And it peeks and it glints when it rains.

Last night the cold let itself in
because it didn’t need any permission from us.
Lord and master, it strode across the room and sat
cross-legged in the only serviceable chair, waited
to be served and revered and we did whatever it wanted us to do,
I shivered and shrivelled as it filled the four corners,
hinting at something dark that we should prepare for,
like it was ever really possible to get ready for the future.
It was a joke, really. When anything could happen
any day,
like rains we don’t deserve or ask for,
people we could have really gone without or live for,
hell I could have maybe not known half the things I knew
and I would be more dumb and purer and true but,

it was time to close the windows and sleep, listening.

A Train Ride

In Taiwan we rode one of their old trains that felt like they chugged
even though they didn’t. The trip was long and shared
by people who acted their best as if they didn’t care
about us although I had this nagging suspicion
that they really didn’t. And that’s sad.
And as it pulled away from the main cities where dreams
were weaved in shiny glass buildings, I
saw life cropped by the train’s windows replaced
by old shops of strange brands that reminded me of home
and allowed me to forget it at the same time. Old.
Just old. Oldness that waves goodbye.
Like it knew me. I almost winked at it. Blew it a kiss.
But soon the train reached its destination
and up to now I’d still like to utter the name of that station
if I could remember it but I don’t want to, not
exactly; I want it relegated to that room in my head
where half-remembered things form a thick ghostly smoke
of mundaneness that some nights turns into free,
wondrous dreams. So we stepped outside that train that chugged
and looked around us in this platform in the middle of nowhere,
this platform so old. Just old. Oldness that gives you
an unwelcome hug. And I just died. I mean
what killed me was that this was the end of the railway
and yet people looked as if this was exactly the plan.

Too Late

The golden light falls upon concrete
like silk in air or angels’ hair painfully
trapped in a simulation of forever.
I think of faces–sweaty, round faces–gleaming,
and I miss them so much even though I have been nothing
but a rock on a roadside peeking from a cloud
of dust. How could one love this much
and be so helpless?

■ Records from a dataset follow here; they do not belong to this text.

-- ==== Sys2Proof/Tests/Slice0.lean ====
section
/-!
SUPPORT. Tests: small states, what the spec's own examples give, operands that are not well formed, and for every statement with
hypotheses a state and operands that meet them.
-/

namespace Sys2Proof.Tests

set_option Elab.async false

open Sys2Proof Sys2Proof.Machine

/-- A block in FULL with its settings committed, on the first boundary. -/
def wFull : State := { (State.reset.put Fld.SYS.CFG_STATUS.COMMITTED true) with pwr := { mode := .full } }

/-- The same in QUIET. -/
def wQuiet : State := { wFull with pwr := { mode := .quiet } }

/-- A VHF path in tile mode at `c` kHz. -/
def wTile (v : Vhf) (c : Nat) (s : State) : State :=
  (s.set (Fld.FE.STAT.MODE_NOW v.path.idx) 1).set (Fld.FE.TILE_NOW.KHZ v.path.idx) c

/-- The loops locked to a valid reference. -/
def wLocked (s : State) : State :=
  (((s.put Fld.CLK.STAT.LOCKED true).put Fld.CLK.STAT.REF_VALID true).put (Fld.LO.STAT.LOCKED 0) true).put (Fld.LO.STAT.LOCKED 1) true

/-- A synthesiser whose change settles. -/
def wSettling (l : Lo) (r : LoReq) (s : State) : State := s.setLo l (fun x => { x with busy := some r, settling := true })

/-- A full lane ACTIVE in synchronisation. -/
def wLive (l : Nat) (s : State) : State := s.setLane l (fun x => { x with state := .active, sync := true, core := 0 })

/-- A planted sprout. -/
def wPlanted (i : Nat) (k : SproutKind) (l : Nat) (s : State) : State :=
  s.setSprout i (fun x => { x with kind := some k, state := .planted, lane := l })

/-- A healthy lane core. -/
def wCore (c : Nat) (s : State) : State := s.put (Fld.LNM.CORE_STAT.HEALTHY c) true


/-- A header whose five sections take one block each, bound to no unit. -/
def wHeader : List Word :=
  [0x4E554C4F, 1, 0x0D968000, 0x01020003, 0xFFFFFFFF, 0xFFFFFFFF, 6, 0x00010001, 0x00010001] ++ List.replicate 55 0 ++
    [1, 1, 1, 4000, 2, 2, 1, 4000, 3, 3, 1, 4000, 4, 4, 1, 4000, 5, 5, 1, 4000]

/-- An image slot with that image. -/
def wImage : NvStore := { image := [(0, wHeader), (1, []), (2, []), (3, []), (4, []), (5, [])] }

/-- BOOT at step 5 with that image. -/
def wBoot : State := { State.reset with nv := wImage }

/-- All lane cores healthy, as step 7 of BOOT finds them. -/
def wCores (s : State) : State := forEach (List.range 6) wCore s

/-- A key of page `p` open for SPI. -/
def wKey (p : Nat) (s : State) : State := { s with fab := { s.fab with keys := [⟨p, .spi, 2⟩] } }

/-- The update in stage `n`. -/
def wStage (n : Nat) (s : State) : State := s.set Fld.FWU.STAT.STAGE n

/-- The 26 bits of an RDS block with this information word at a place of its group, by IEC 62106. -/
def wBlock (data place : Nat) : Nat := data * 1024 + (rdsRemainder (data * 1024) ^^^ ((rdsOffsets place).headD (0, false)).1)

/-- Those bits as they are received after a 0, differentially encoded. -/
def wRx (w : Nat) : RdsObs :=
  { halves := ((List.range 26).foldl (fun (x : Bool × List (Int × Int)) i =>
      let b := x.1 != w.testBit (25 - i)
      (b, x.2 ++ [if b then (1, 0) else (0, 1)])) (false, [])).2 }

/-- Three seconds of a loudness contour. -/
def wContour : List Int := (List.range 600).map (fun i => if i % 7 < 3 then 100 else -50)

/-! ## What every step keeps -/

/-- QUIET with two hand-overs in the plan and a boundary to come. -/
def wPlanned : State :=
  { wQuiet with plan := [⟨1, true, .handover⟩, ⟨2, false, .handover⟩], pending := [.epochBoundary {}], pwr := { mode := .quiet, pins := pinsOf wQuiet } }

/-- The boundary crossed from there. -/
def wCrossed : State := finish { wPlanned with pending := [] } (announce { wPlanned with pending := [] } (crossBoundary {} { wPlanned with pending := [] }))

theorem step_wPlanned : step wPlanned = .next wCrossed := rfl

theorem witness_PinsFollow_1_1 : ∃ s t, pinsOf s = s.pwr.pins ∧ step s = .next t := ⟨State.reset, idle State.reset, by decide +kernel, rfl⟩

theorem witness_PinsFollow_1_2 : ∃ s t, pinsOf s = s.pwr.pins ∧ step s = .next t := ⟨wPlanned, wCrossed, by decide +kernel, step_wPlanned⟩

theorem witness_PlanAhead_1_1 : ∃ s t, (∀ e ∈ s.plan, s.epoch < e.at_) ∧ step s = .next t :=
  ⟨wPlanned, wCrossed, by decide +kernel, step_wPlanned⟩

theorem witness_StepRunsFront_1 : ∃ (c : Instr) (rest : List Instr) (s : State), s.pending = c :: rest := ⟨.epochBoundary {}, [], wPlanned, rfl⟩

/-! ## A block of zeros in the window and its CRC (R352) -/

/-- The CRC of the 1023 words of a block of zeros. -/
def wCrc : Word := crc32c (wordBytes (List.replicate 1023 0))

theorem zeros_take (n : Nat) (w : Word) : (List.replicate n 0 ++ [w]).take n = List.replicate n 0 :=
  List.take_left' List.length_replicate

theorem zeros_last (n : Nat) (w : Word) : (List.replicate n 0 ++ [w]).getD n 0 = w := by
  simp [List.getD_eq_getElem?_getD]

theorem zeros_length (n : Nat) (w : Word) : (List.replicate n 0 ++ [w]).length = n + 1 := by simp

theorem zeros_pass (w : Word) : blockPasses (List.replicate 1023 0 ++ [w]) = (w == wCrc) := by
  unfold blockPasses
  rw [zeros_take, zeros_last, zeros_length, ← wCrc]
  rfl

/-- A slot that holds block 5 of zeros with the last word `w`. -/
def wHanded (w : Word) : State :=
  { wStage 1 (wFull.set Fld.FWU.RX_COUNT.EXPECTED 6 |>.set Fld.FWU.SLOT_BUSY.BUSY 4) with
    fw := { handed := [(2, 5)], window := [(slotAddr 2 + 0xFFC, w)], received := [0] } }

theorem window_wHanded (w : Word) (a : Nat) : windowWord (wHanded w) a = if slotAddr 2 + 0xFFC = a then w else 0 := by
  show ((List.find? (fun c => c.1 == a) [(slotAddr 2 + 0xFFC, w)]).map (fun c => c.2)).getD 0 = _
  by_cases h : slotAddr 2 + 0xFFC = a
  · simp [h]
  · have e : (slotAddr 2 + 0xFFC == a) = false := by simpa using h
    simp only [List.find?, e, if_neg h]
    rfl

theorem zeros_map (f : Nat → Word) (w : Word) (n : Nat) (h0 : ∀ i, i < n → f i = 0) (hn : f n = w) :
    (List.range (n + 1)).map f = List.replicate n 0 ++ [w] := by
  rw [List.range_succ, List.map_append]
  congr 1
  · rw [List.eq_replicate_iff]
    refine ⟨by simp, fun b hb => ?_⟩
    obtain ⟨i, hi, rfl⟩ := List.mem_map.1 hb
    exact h0 i (List.mem_range.1 hi)
  · simp [hn]

theorem slot_wHanded (w : Word) : slotBlock (wHanded w) 2 = List.replicate 1023 0 ++ [w] := by
  refine zeros_map _ _ _ (fun i hi => ?_) ?_
  · rw [window_wHanded, if_neg (by omega)]
  · rw [window_wHanded, if_pos (by decide)]

theorem witness_UpdateWorkCompletes_1 : ∃ (nvFail : Bool) (s : State) (k blk : Nat) (rest : List (Nat × Nat)) (ws : List Word),
    s.fw.handed = (k, blk) :: rest ∧ ws = slotBlock s k ∧ fwStage s = 1 ∧ blockPasses ws = true ∧ 0 < blk ∧
    blk < s.get Fld.FWU.RX_COUNT.EXPECTED ∧ blk < 384 ∧ s.nvJob.storing = false ∧ nvFail = false :=
  ⟨false, wHanded wCrc, 2, 5, [], _, rfl, rfl, rfl, by rw [slot_wHanded, zeros_pass]; simp, by decide, by show 5 < 6; decide, by decide, rfl, rfl⟩

theorem witness_UpdateWorkCompletes_2_2 : ∃ (s : State) (k blk : Nat) (rest : List (Nat × Nat)) (cause : Nat),
    s.fw.handed = (k, blk) :: rest ∧
    ((cause = 6 ∧ fwStage s ≠ 1) ∨ (cause = 1 ∧ fwStage s = 1 ∧ blockPasses (slotBlock s k) = false) ∨
      (cause = 2 ∧ fwStage s = 1 ∧ blockPasses (slotBlock s k) = true ∧
        (384 ≤ blk ∨ (0 < blk ∧ 0 < s.get Fld.FWU.RX_COUNT.EXPECTED ∧ s.get Fld.FWU.RX_COUNT.EXPECTED ≤ blk))) ∨
      (cause = 3 ∧ fwStage s = 1 ∧ blockPasses (slotBlock s k) = true ∧ 0 < blk ∧ blk < 384 ∧ s.get Fld.FWU.RX_COUNT.EXPECTED = 0)) :=
  ⟨wHanded (wCrc ^^^ 1), 2, 5, [], 1, rfl, .inr (.inl ⟨rfl, rfl, by
    rw [slot_wHanded, zeros_pass]; generalize wCrc = c; revert c; simp⟩)⟩

/-! ## Commands that are not well formed: one for each check -/

theorem test_wf_lane_of_measurement : WellFormed (.epochBoundary { fmLanes := [{ lane := 8 }] }) = false := by decide
theorem test_wf_am_lane : WellFormed (.epochBoundary { amLanes := [{ lane := 14 }] }) = false := by decide
theorem test_wf_watch : WellFormed (.epochBoundary { watches := [{ lane := 19 }] }) = false := by decide
theorem test_wf_source : WellFormed (.epochBoundary { sources := [{ pgm := 4, src := 0 }] }) = false := by decide
theorem test_wf_sprout : WellFormed (.epochBoundary { sprouts := [{ slot := 32, metric := 0, progress := 0 }] }) = false := by decide
theorem test_wf_load : WellFormed (.epochBoundary { loads := [(156, 1)] }) = false := by decide
theorem test_wf_gpio : WellFormed (.epochBoundary { gpio := 256 }) = false := by decide
theorem test_wf_page : WellFormed (.keyExpire 4096) = false := by decide
theorem test_wf_block : WellFormed (.dabReconfig 38) = false := by decide
theorem test_wf_service : WellFormed (.serviceLapse 3 (2 ^ 32)) = false := by decide
theorem test_wf_loop_code : WellFormed (.loSettled .lof (some 64)) = false := by decide
theorem test_wf_stuck_count : WellFormed (.twcStuckScl 33 0) = false := by decide
theorem test_wf_sector : WellFormed (.wearManagement 723 false) = false := by decide
theorem test_wf_body : WellFormed (.storeDone { body := 64 }) = false := by decide
theorem test_wf_word : WellFormed (.eccCorrected 2359296) = false := by decide
theorem test_wf_region : WellFormed (.eccUncorrected 0 (.lane 156)) = false := by decide
theorem test_wf_accelerator : WellFormed (.accelFault 0x07 0) = false := by decide
theorem test_wf_unit : WellFormed (.unitResetDone 256 0) = false := by decide
theorem test_wf_scrub : WellFormed (.scrubPassDone 4001) = false := by decide
theorem test_wf_strap : WellFormed (.vddioPresent { addrSel := 4 }) = false := by decide
theorem test_wf_measured : WellFormed (.gainCheckDone (List.replicate 25 0)) = false := by decide
theorem test_wf_mask_time : WellFormed (.injMaskCheckDone 2001) = false := by decide
theorem test_wf_reading : WellFormed (.snapshotClose .lf [(12223, 0)]) = false := by decide
/-- R30: 1450 lies at −2.9993 dBFS and 1449 at −3.0053; a code at an end of the range clips, of LF only the one ADC counts. -/
theorem test_converter_peak : (Machine.converterPeak .fm { adc := [(3, -1450)] } Machine.State.reset).1 = -300 := by decide +kernel
theorem test_clips : Machine.clipCount .lf { adc := [(2047, 2047), (-2048, 0), (2046, 0)] } = 2 := by decide
theorem test_wf_codes : WellFormed (.epochBoundary { fm := { adc := [(2048, 0)] } }) = false := by decide
theorem test_wf_samples : WellFormed (.epochBoundary { fm := { adc := [(0, 0)] } }) = false := by decide
theorem test_wf_audio : WellFormed (.epochBoundary { audio := [{ lane := 14, frames := [] }] }) = false := by decide
theorem test_wf_map_entry : WellFormed (.eccUncorrected 0 (.survey .lf [12223])) = false := by decide
theorem test_wf_superframe : WellFormed (.dabplusSuperframe 0 0 { phase := 5 }) = false := by decide
theorem test_wf_pi : WellFormed (.sproutCriterionMet 0 0 65536) = false := by decide
theorem test_wf_report : WellFormed (.ofsWindow [⟨156, 0, 1, 0⟩]) = false := by decide
theorem test_wf_place : WellFormed (.rdsBlock 0 0 { halves := [] }) = false := by decide
theorem test_wf_ensemble : WellFormed (.ensembleDelete 38) = false := by decide
theorem test_wf_scale_factors : WellFormed (.layer2Frame 0 0 true 5 24 []) = false := by decide
theorem test_wf_units : WellFormed (.dabplusSuperframe 0 0 { aus := List.replicate 7 true }) = false := by decide
theorem test_wf_slots : WellFormed (.portFrame 0 { slots := [0, 0, 0] }) = false := by decide
theorem test_wf_key_open : WellFormed (.lockkeyOpen .spi 4096) = false := by decide
theorem test_wf_key_close : WellFormed (.lockkeyClose .spi 4096 0) = false := by decide
theorem test_wf_event_clear : WellFormed (.eventClear .spi 4096 0) = false := by decide
theorem test_wf_event_set : WellFormed (.eventSetTest .spi 4096 0) = false := by decide
theorem test_wf_event_enable : WellFormed (.eventEnableWrite .spi 4096 0) = false := by decide
theorem test_wf_transfer : WellFormed (.twcTransferDone { wrDone := 33 }) = false := by decide
theorem test_wf_two_nacks : WellFormed (.twcTransferDone { nackAddr := true, nackData := true }) = false := by decide
theorem test_wf_record : WellFormed (.bistDone true 0 [{ unit := 256, inst := 0 }]) = false := by decide
theorem test_wf_unc_word : WellFormed (.eccUncorrected 2359296 .code) = false := by decide
theorem test_wf_recovering : WellFormed (.recoveringEnd 0 256) = false := by decide
theorem test_wf_holds : WellFormed (.keyExpire 4095) = true := by decide

/-! ## The spec's own examples -/

/-- The state `f` at boundary `e`. -/
def atEpoch (e : Nat) (s : State) : State := { s with time := boundaryTick e }

/-- R278: the ID words that the text after it names. -/
theorem test_ids : [0x000000, 0x004000, 0x00A000, 0x025000, 0x052000, 0x054000].map (readWord State.reset) =
    [0x00000000, 0x00030001, 0x00080002, 0x00200005, 0x00500002, 0x00540000] := by decide +kernel

/-- Chapter 19: the reset words of PGMn.BLEND and PGMn.STAT. -/
theorem test_blend_reset : readWord State.reset (Reg.PGM.BLEND 0) = 0x01280A14 := by decide +kernel
theorem test_slot_stat_reset : readWord State.reset (Reg.PGM.STAT 0) = 0x0007F008 := by decide +kernel

/-- Chapter 1, device time: tick 1 000 000 000 lies in epoch 6 103. -/
theorem test_epoch : ({ State.reset with time := 1000000000 } : State).epoch = 6103 := by decide

/-- The window of `PGM0.ALIGN_RES` with SEQ 0x40 behind it, its header as the host reads it. -/
def wWindow : State := { State.reset with fab := { State.reset.fab with windows := upd State.reset.fab.windows 18 (fun w => { w with last := 0x40 }) } }
def wHeaderWord (s : State) : Nat × Nat × Nat := (s.get (windowValid 18), s.get (windowSeq 18), s.get (windowOverflow 18))
def wThree : State := postNow 18 [] (postNow 18 [] (postNow 18 [] wWindow))

/-- Chapter 11, a slow host: three posts, an acknowledgement out of turn, two in turn, a fourth post. -/
theorem test_window_post : wHeaderWord (postNow 18 [] wWindow) = (1, 0x41, 0) := by decide +kernel
theorem test_window_overflow : wHeaderWord wThree = (1, 0x41, 1) := by decide +kernel
theorem test_window_wrong_ack : wHeaderWord (ackResult 18 0x42 wThree) = (1, 0x41, 1) := by decide +kernel
theorem test_window_promote : wHeaderWord (ackResult 18 0x41 wThree) = (1, 0x43, 1) := by decide +kernel
theorem test_window_empty : wHeaderWord (ackResult 18 0x43 (ackResult 18 0x41 wThree)) = (0, 0x43, 0) := by decide +kernel
theorem test_window_next : wHeaderWord (postNow 18 [] (ackResult 18 0x43 (ackResult 18 0x41 wThree))) = (1, 0x44, 0) := by decide +kernel

/-- Chapter 9, four programmes: the blocks of the delays 0, 1 840.28, 3 040.28, 2 600.00 and 2 500.40 ms (R242). -/
theorem test_blocks : [0, 184028, 304028, 260000, 250040].map (fun d => blocksFor (d * 122880)) = [16, 1857, 3057, 2616, 2517] := by decide

/-- R243: CNR 30 dB and MULTIPATH 25 % score 37. -/
theorem test_quality : quality (((State.reset.set (Fld.PGM.SRC.KIND 0 0) 1).setWord (Reg.FMF.QUAL 0 0) 0x00780000).setWord (Reg.FMF.QUAL 0 1) 25)
    0 0 none = 37 := by decide +kernel

/-- Chapter 5, one frequency epoch: the word deltas of DAB2 on 12B and of DRM0 at 6 095 kHz for +50 ppb (R127). -/
theorem test_delta_dab : freqDelta .b3 225648 50 = -592 := by decide
theorem test_delta_drm : freqDelta .lf 6095 50 = -8181 := by decide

We turn their smiles
over and over in our heads as if we can squeeze out
their juice and sustain us, as we trudge along
this desert in a rickety chair. And the golden
light descends a microsecond still, steals
the day away and whispers to the trees to shed
their leaves and break their bark and snap
their branches as the ground gets buried in an unbearable
heap of decay. We lay there watching the new flowers.
But we’re not part of it. We have been secluded
from this renewal because realizations by
their very nature are always too late
and our luck is running out.



Say, this is not the real world. It’s a mirage, a computer program like a dozen Hollywood films have shown us because the premise is a tried-and-tested formula for a blockbuster. Let’s say there’s a real world out there that we can’t be aware of because it’s against the rules of the program and we’re unfortunately bound by the rules. What if you were the consciousness of something else entirely, something random and silly, like the consciousness of a broccoli and you were dropped into this body we call a “human being” by some higher intelligence or gods with a sick sense of humor as a sort of joke or maybe an experiment to test how a broccoli would react to stimuli? And all this stuff you’re experiencing is something only a broccoli would think or feel? You just think that this is how a human reacts if, say, they step on a piece of Lego or get left behind by a loved one? You know, how in both cases, the pain is almost unbearable, correct? And in the latter scenario, there’s also that deep, burrowing sensation of loneliness digging deeper and deeper into your chest like it would eventually puncture a hole in it but somehow never quite emerge on the other side? It’s something we can all agree on as a human emotion. I feel it and I assume you feel it, too, because when I see your grim, miserable countenance in such circumstances, it’s quite like my own countenance when I find myself in such situations. But what if all that were actually not “human feelings” but “broccoli feelings?” What if everything hurt so much because broccoli–the real broccoli–out there in the real world, are such soft, vulnerable beings, and it’s hard for them to handle things like stepping on a piece of Lego or losing a loved one? In fact, what if these colors that I see are something that a broccoli would see? And if I were the consciousness of something else, I would see totally different?

Buddhist Monks

Buddhist monks go through a lot of trouble to rid themselves of desire. I managed to do it by simply aging.

A Creature of Certainty

It’s so easy to squash a question out of embarrassment. I shouldn’t have asked that. Shouldn’t have said that. Shouldn’t have done that. Well, what should I have done? I guess do what they expect me to–ride the thing to work and work the thing to get the thing. So I could live. But who’s they? Who’s really making me do the thing? But that’s a hell of a question and I shouldn’t have asked that. I feel so bad asking it. I’m not made for the question because the question is so much bigger than me. A mountain trying to be comprehended by a bug. But it’s not like I don’t know the answer. Of course I know the answer. In fact, the only reason I can continue doing the thing every single day no matter what happens, how my body feels, what my beliefs are, is that I know who’s making me do these things, and more importantly, I know why. I accept them because I know what happens if I don’t. That’s the only certainty I have is I know one hundred percent what will happen if I don’t. I’m a creature of certainty. I’ll sacrifice everything for it–my convictions, my friends, my love. Because I don’t know how to swim and if my feet can’t feel the ground, then I’ll drown. Even if I’m wearing a life vest, I’ll drown for sure.

An Investigation

September 5th, 2019. A crime scene. Somebody was stabbed here. The bloody silhouette of where the body lay is askew, the limbs pointing in all the wrong ways. The poor fella crawled away, slowly, painfully, towards the curb where he somehow suddenly disappeared without a trace. As if the wind carried him to his salvation.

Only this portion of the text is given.